-- ==== Sys2Proof/WellFormed.lean ====
section
/-!
DEFINITION. Which instructions are well formed: the values that R304, R315 and the instruction chapters reserve in
a field are refused here, one clause per reserved value. An event is always well formed: its operands are numbers
that the event's own rule judges.
-/
namespace Sys2Proof

/-- Scope codes 0 to 8 (R221); 9 to 15 are reserved. -/
abbrev scopeOk (c : BitVec 4) : Prop := c.toNat ≤ 8

/-- Rounding fields: 6 is reserved (R205). -/
abbrev roundOk (r : BitVec 3) : Prop := r ≠ 6

/-- Formats of a bank reduction slot (R357): f32, bf16, f16, e4m3, e5m2, i64. -/
abbrev slotFmtOk (f : BitVec 4) : Prop := (2 ≤ f.toNat ∧ f.toNat ≤ 6) ∨ f = 13

/-- Target formats of MST (R405): not 0, 1, 13, 14 or 15. -/
abbrev mstFmtOk (f : BitVec 4) : Prop := 2 ≤ f.toNat ∧ f.toNat ≤ 12

/-- Scopes of TLBINV (R171): .co, .cl, .di, .mo and .po. -/
abbrev tlbScopeOk (s : BitVec 4) : Prop := s = 1 ∨ (3 ≤ s.toNat ∧ s.toNat ≤ 6)

/-- Exponent and fraction bits of the float formats 1 to 6 (R194). -/
def floatShape (f : BitVec 4) : Nat × Nat :=
  match f.toNat with
  | 1 => (11, 52) | 2 => (8, 23) | 3 => (8, 7) | 4 => (5, 10) | 5 => (4, 3) | 6 => (5, 2) | _ => (0, 0)

/-- Width in bits of the integer formats 7 to 13 (R196). -/
def intShape (f : BitVec 4) : Nat :=
  match f.toNat with
  | 7 => 8 | 8 => 8 | 9 => 16 | 10 => 16 | 11 => 32 | 12 => 32 | 13 => 64 | _ => 0

/-- R209: a float target is narrower when it has fewer exponent bits, fewer fraction bits, or both. -/
def floatNarrower (target source : BitVec 4) : Bool :=
  (floatShape target).1 < (floatShape source).1 || (floatShape target).2 < (floatShape source).2

/-- Codes 1 to 6. -/
def isFloatFmt (f : BitVec 4) : Bool := 1 ≤ f.toNat && f.toNat ≤ 6

/-- Codes 7 to 13. -/
def isIntFmt (f : BitVec 4) : Bool := 7 ≤ f.toNat && f.toNat ≤ 13

/-- R389: the allowed pairs of a VCVT with its SAT and rounding fields (from `s` to `t`). -/
def cvtOk (s t : BitVec 4) (x : BitVec 1) (r : BitVec 3) : Bool :=
  if s = 14 then t = 3 && x = 0
  else if isFloatFmt s && isFloatFmt t then r ≠ 6 && (x = 0 || floatNarrower t s)
  else if isIntFmt s && isIntFmt t then r ≠ 6 && (x = 0 || intShape t ≤ intShape s)
  else if (isFloatFmt s && isIntFmt t) || (isIntFmt s && isFloatFmt t) then r ≠ 6 && x = 0
  else false

/-- The instruction is a word of the opcode map, not an event. -/
def Instr.isWord : Instr → Bool
  | .powerGood => false
  | .rstctlReset _ _ => false
  | .mhlTrainRetry => false
  | .thermalThrottle _ _ => false
  | .thermalShutdown => false
  | .currentExcess => false
  | .powerLimitExpiry => false
  | .fatalError => false
  | .flitReceive _ _ _ _ => false
  | .flitAcknowledge _ _ => false
  | .flitReplay _ _ => false
  | .linkRetrain _ _ _ => false
  | .requestTimeout _ _ => false
  | .controlWindowWrite _ _ _ => false
  | .hostApertureAccess _ _ _ => false
  | .sluiceWrite _ _ => false
  | .intakeQueueDrain _ => false
  | .attestation => false
  | .raiseFusedMinimum => false
  | .snapshotTrigger => false
  | .armDebug => false
  | .resumeHaltedThread => false
  | .armErrorInjection => false
  | .stageImageChunk => false
  | .commitStagedImage => false
  | .unknownRequest => false
  | .hbmTransferRead _ _ _ _ => false
  | .transferCountWrap _ _ => false
  | .laneRemap _ _ => false
  | .cxlDeviceTimeout _ _ => false
  | .outboundMove _ _ _ _ => false
  | .inboundMoveComplete _ _ _ => false
  | .frameRingRefill _ => false
  | .waitaReread _ _ => false
  | .parkedPushRetry _ _ => false
  | .pushTimeout _ _ => false
  | .proxyForward _ _ _ => false
  | .proxyDelivery _ _ _ => false
  | .wlcfgWrite _ _ => false
  | .wlspillWrite _ _ => false
  | .clmapWrite _ _ => false
  | .slotresWrite _ _ => false
  | .systemRegisterWrite _ _ _ _ _ => false
  | .rakePop _ => false
  | .rakeHandoff _ => false
  | .rakeBackoffExpiry _ _ => false
  | .imageLoadComplete _ => false
  | .jobFlushRequest _ _ => false
  | .jobFlushReply _ _ _ => false
  | .remoteAccess _ _ => false
  | .accessCompletion _ _ => false
  | .walkComplete _ _ => false
  | .sendRetryAttempt _ _ => false
  | .copyComplete _ => false
  | .coreSleep _ => false
  | .harrowScrub _ _ => false
  | .matrixProductComplete _ _ => false
  | .rotationDelivery _ => false
  | .illegalInstructionWord _ => false
  | .divideResultWritten _ _ => false
  | .selectionMergeComplete _ _ => false
  | .hostWriteBackInvalidate _ _ => false
  | _ => true

/-- No field holds a reserved value. -/
def Instr.wf : Instr → Bool
  | .sext _ _ w => decide (w ≠ 3)
  | .zext _ _ w => decide (w ≠ 3)
  | .lda _ _ c _ => decide (scopeOk c)
  | .ldc _ _ c _ => decide (scopeOk c)
  | .ldo _ _ c _ => decide (scopeOk c)
  | .stl _ _ c _ => decide (scopeOk c)
  | .stp _ _ c _ => decide (scopeOk c)
  | .stf _ _ c _ => decide (scopeOk c)
  | .aadd _ _ _ c z => decide (scopeOk c ∧ 2 ≤ z.toNat)
  | .aand _ _ _ c z => decide (scopeOk c ∧ 2 ≤ z.toNat)
  | .aor _ _ _ c z => decide (scopeOk c ∧ 2 ≤ z.toNat)
  | .axor _ _ _ c z => decide (scopeOk c ∧ 2 ≤ z.toNat)
  | .amin _ _ _ c z => decide (scopeOk c ∧ 2 ≤ z.toNat)
  | .amax _ _ _ c z => decide (scopeOk c ∧ 2 ≤ z.toNat)
  | .aminz _ _ _ c z => decide (scopeOk c ∧ 2 ≤ z.toNat)
  | .amaxz _ _ _ c z => decide (scopeOk c ∧ 2 ≤ z.toNat)
  | .aswap _ _ _ c z => decide (scopeOk c ∧ 2 ≤ z.toNat)
  | .acas _ _ _ c z => decide (scopeOk c ∧ 2 ≤ z.toNat)
  | .afaddv _ b c z => decide (scopeOk c ∧ 2 ≤ z.toNat ∧ b.toNat < 16)
  | .brset _ _ f => decide (slotFmtOk f)
  | .bradd _ _ f => decide (slotFmtOk f)
  | .brget _ _ f => decide (slotFmtOk f)
  | .fence c => decide (scopeOk c)
  | .waita _ _ _ c => decide (scopeOk c)
  | .fadd _ _ _ r _ => decide (roundOk r)
  | .fsub _ _ _ r _ => decide (roundOk r)
  | .fmul _ _ _ r _ => decide (roundOk r)
  | .fdiv _ _ _ r _ => decide (roundOk r)
  | .fsqrt _ _ r _ => decide (roundOk r)
  | .fcvt _ _ r _ => decide (roundOk r)
  | .fcvti _ _ r _ => decide (roundOk r)
  | .icvtf _ _ r _ => decide (roundOk r)
  | .fma _ _ _ _ r _ => decide (roundOk r)
  | .fms _ _ _ _ r _ => decide (roundOk r)
  | .fnma _ _ _ _ r _ => decide (roundOk r)
  | .vld d _ _ _ => decide (d.toNat < 16)
  | .vst s _ _ _ => decide (s.toNat < 16)
  | .vlds d _ _ _ _ => decide (d.toNat < 16)
  | .vsts d _ _ _ _ => decide (d.toNat < 16)
  | .vgath d _ b _ _ => decide (d.toNat < 16 ∧ b.toNat < 16)
  | .vscat d _ b _ _ => decide (d.toNat < 16 ∧ b.toNat < 16)
  | .vcmp d _ _ _ _ c => decide (d.toNat < 4 ∧ c.toNat ≤ 5)
  | .vfcmp d _ _ _ _ _ => decide (d.toNat < 4)
  | .vsel d a b _ _ => decide (d.toNat < 16 ∧ a.toNat < 16 ∧ b.toNat < 16)
  | .vperm d a b _ _ => decide (d.toNat < 16 ∧ a.toNat < 16 ∧ b.toNat < 16)
  | .vbcst d _ _ _ => decide (d.toNat < 16)
  | .vins d _ _ _ => decide (d.toNat < 16)
  | .vext _ a _ _ => decide (a.toNat < 16)
  | .vredi _ a _ _ _ => decide (a.toNat < 16)
  | .vredf _ a r _ _ => decide (a.toNat < 16 ∧ roundOk r)
  | .vcvt d a s t x _ r => decide (d.toNat < 16 ∧ a.toNat < 16 ∧ cvtOk s t x r)
  | .mand d a b => decide (d.toNat < 4 ∧ a.toNat < 4 ∧ b.toNat < 4)
  | .mor d a b => decide (d.toNat < 4 ∧ a.toNat < 4 ∧ b.toNat < 4)
  | .mnot d a => decide (d.toNat < 4 ∧ a.toNat < 4)
  | .mpopc _ a => decide (a.toNat < 4)
  | .mmrt _ _ _ g => decide (g.toNat < 2)
  | .mst _ _ _ f r _ => decide (mstFmtOk f ∧ roundOk r)
  | .mld _ _ _ f => decide ((f = 2 ∨ f = 11))
  | .cpy d _ _ s c => decide (scopeOk s ∧ c.toNat < 2 ∧ (c = 1 → d = 0))
  | .cpyr d _ _ s c => decide (scopeOk s ∧ c.toNat < 2 ∧ (c = 1 → d = 0))
  | .pump d _ b s x c => decide (scopeOk s ∧ c.toNat < 2 ∧ (c = 1 → d = 0) ∧ (if x = 1 then b.toNat < 16 else b = 0))
  | .tseal _ s => decide (scopeOk s)
  | .wpush d _ _ => decide (d.toNat < 16)
  | .wpop d _ => decide (d.toNat < 16)
  | .wtry d _ => decide (d.toNat < 16)
  | .launch d _ _ => decide (d.toNat < 16)
  | .send _ b => decide (b.toNat < 16)
  | .sendR _ b => decide (b.toNat < 16)
  | .recvm d _ => decide (d.toNat < 16)
  | .remptyV d => decide (d.toNat < 16)
  | .sysr _ _ n => decide (n.toNat ≤ 42)
  | .sysw _ _ n => decide (n.toNat ≤ 42)
  | .sleep n => decide (n ≠ 3)
  | .tlbinv a b s f => decide (f ≠ 3 ∧ tlbScopeOk s ∧ (f = 0 → a = 0 ∧ b = 0) ∧ (f = 1 → b = 0))
  | _ => true

end Sys2Proof
end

------

#### [WORK TASK]
Your answer should be a single number: the count of lines in the listing that contain the word "bits".

#### [REPLY TO THE TASK]
3